Start From Promises, Not Data Types
A common mistake is to start with a menu of CRDTs:
comments -> OR-set
status -> register
tags -> OR-set
counter -> PN-counter
That is too early. Start with the promises the product makes to users and operators:
1. A technician can add field notes while offline.
2. A warning tag should not disappear just because another replica was stale.
3. A closed incident must have one audit number.
4. Only authorized roles may close regulated incidents.
5. Search and activity feeds may lag, but must repair.
6. Old clients must not bypass new safety semantics.
Now the design has something to test. Each promise points to a state model and a coordination boundary.
Use this review table:
domain promise:
What must users be able to rely on?
source state:
Which facts are authoritative?
merge rule:
How do concurrent facts combine?
invariant:
What must never be violated?
authority:
Who can decide non-mergeable facts?
lag tolerance:
What can be temporarily stale?
repair path:
How does the system fix bad or missing state?
evidence:
What tests, metrics, or runbooks prove this is working?
The trade-off becomes visible. CRDTs reduce waiting by accepting mergeable facts locally. They also force the team to be explicit about state identity, tombstones, causal context, admission control, and repair.
The Coordination Avoidance Decision Tree
For each write, ask the same sequence of questions.
1. Is the operation monotonic?
If yes, it is often easier to merge.
2. If not monotonic, is it still invariant-confluent?
If all valid concurrent states merge into a valid state, coordination may be avoidable.
3. Does the write consume a bounded right?
If yes, it can be local only where rights have been allocated.
4. Does the write decide uniqueness or global absence?
If yes, route it to an authority or coordinate.
5. Does the write change trust, permissions, or safety boundaries?
If yes, use an authority, epoch, remove-wins rule, or explicit revocation model.
6. Is the field derived from source facts?
If yes, prefer rebuild and repair over treating it as independent truth.
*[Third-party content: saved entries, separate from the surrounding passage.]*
-- ==== Sys2Proof/Laws/KeepsCapture.lean ====
section
/-!
SUPPORT. What keeps the part, the time, the queue and the canonical form of memory (`Keeps`): Machine/Capture.
-/

namespace Sys2Proof.Machine

variable {st0 : State}

theorem keeps_lookGap {s0 : State} (d i : Nat) (hk : Keeps st0 s0) :
    Keeps st0 (lookGap s0 d i) := by
  unfold lookGap
  extract_lets +onlyGivenNames s
  have h_s : Keeps st0 s := by
    unfold s
    with_reducible apply keeps_putGap
    exact hk
  clear_value s
  extract_lets +onlyGivenNames x
  clear_value x
  refine keeps_ite (fun _ => ?_) (fun _ => ?_)
  · exact h_s
  · with_reducible apply keeps_lookAdd
    with_reducible apply keeps_setStream
    exact h_s

theorem keeps_memDrop {s : State} (d i : Nat) (hk : Keeps st0 s) :
    Keeps st0 (memDrop s d i) := by
  unfold memDrop
  extract_lets +onlyGivenNames x
  clear_value x
  split
  · rename_i x_1 e
    exact hk
  · rename_i x_1 k e
    split
    · rename_i x_2 e_1
      exact hk
    · rename_i x_2 e_1 e_2
      refine keeps_ite (fun _ => ?_) (fun _ => ?_)
      · exact hk
      · extract_lets +onlyGivenNames x1
        clear_value x1
        with_reducible apply keeps_setStream
        exact hk

theorem keeps_execEntryCommit {s : State} (d i : Nat) (hk : Keeps st0 s) :
    OutKeeps st0 (execEntryCommit d i s) := by
  unfold execEntryCommit
  with_reducible apply keeps_onDie
  · exact hk
  · intro s_1
    intro h
    with_reducible apply keeps_whenB
    · exact h
    · intro s_2
      intro h_1
      extract_lets +onlyGivenNames x
      clear_value x
      refine keeps_ite (fun _ => ?_) (fun _ => ?_)
      · exact h_1
      · refine keeps_ite (fun _ => ?_) (fun _ => ?_)
        · refine keeps_ite (fun _ => ?_) (fun _ => ?_)
          · exact h_1
          · with_reducible apply keeps_memDrop
            exact h_1
        · extract_lets +onlyGivenNames s1
          have h_s1 : Keeps st0 s1 := by
            unfold s1
            split
            · rename_i e e_1 x_1 e_2 r e_3
              refine keeps_ite (fun _ => ?_) (fun _ => ?_)
              · extract_lets +onlyGivenNames s1_1
                have h_s1_1 : Keeps st0 s1_1 := by
                  unfold s1_1
                  with_reducible apply keeps_setStream
                  exact h_1
                clear_value s1_1
                with_reducible apply keeps_lookGap
                refine keeps_ite (fun _ => ?_) (fun _ => ?_)
                · with_reducible apply keeps_expoCommit
                  exact h_s1_1
                · with_reducible apply keeps_rollCommit
                  exact h_s1_1
              · exact h_1
            · rename_i e e_1 x_1 e_2
              with_reducible apply keeps_lookGap
              exact h_1
          clear_value s1
          with_reducible apply keeps_settleEnd
          with_reducible apply keeps_finishStop
          refine keeps_ite (fun _ => ?_) (fun _ => ?_)
          · with_reducible apply keeps_expoSettle
            exact h_s1
          · exact h_s1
This is not a slogan. It is a review process that turns vague availability goals into concrete design choices.
Examples:
add comment:
mergeable if comment IDs are unique and actor is authorized
remove warning tag:
maybe remove-wins or authority-controlled, depending on safety meaning
claim slug "atlas":
authority or allocation needed
decrement inventory:
local only with escrowed rights
close regulated incident:
authority decision, because legal/audit invariant matters
activity feed entry:
derived from accepted source operations
The goal is not to avoid coordination everywhere. The goal is to spend coordination where it buys correctness.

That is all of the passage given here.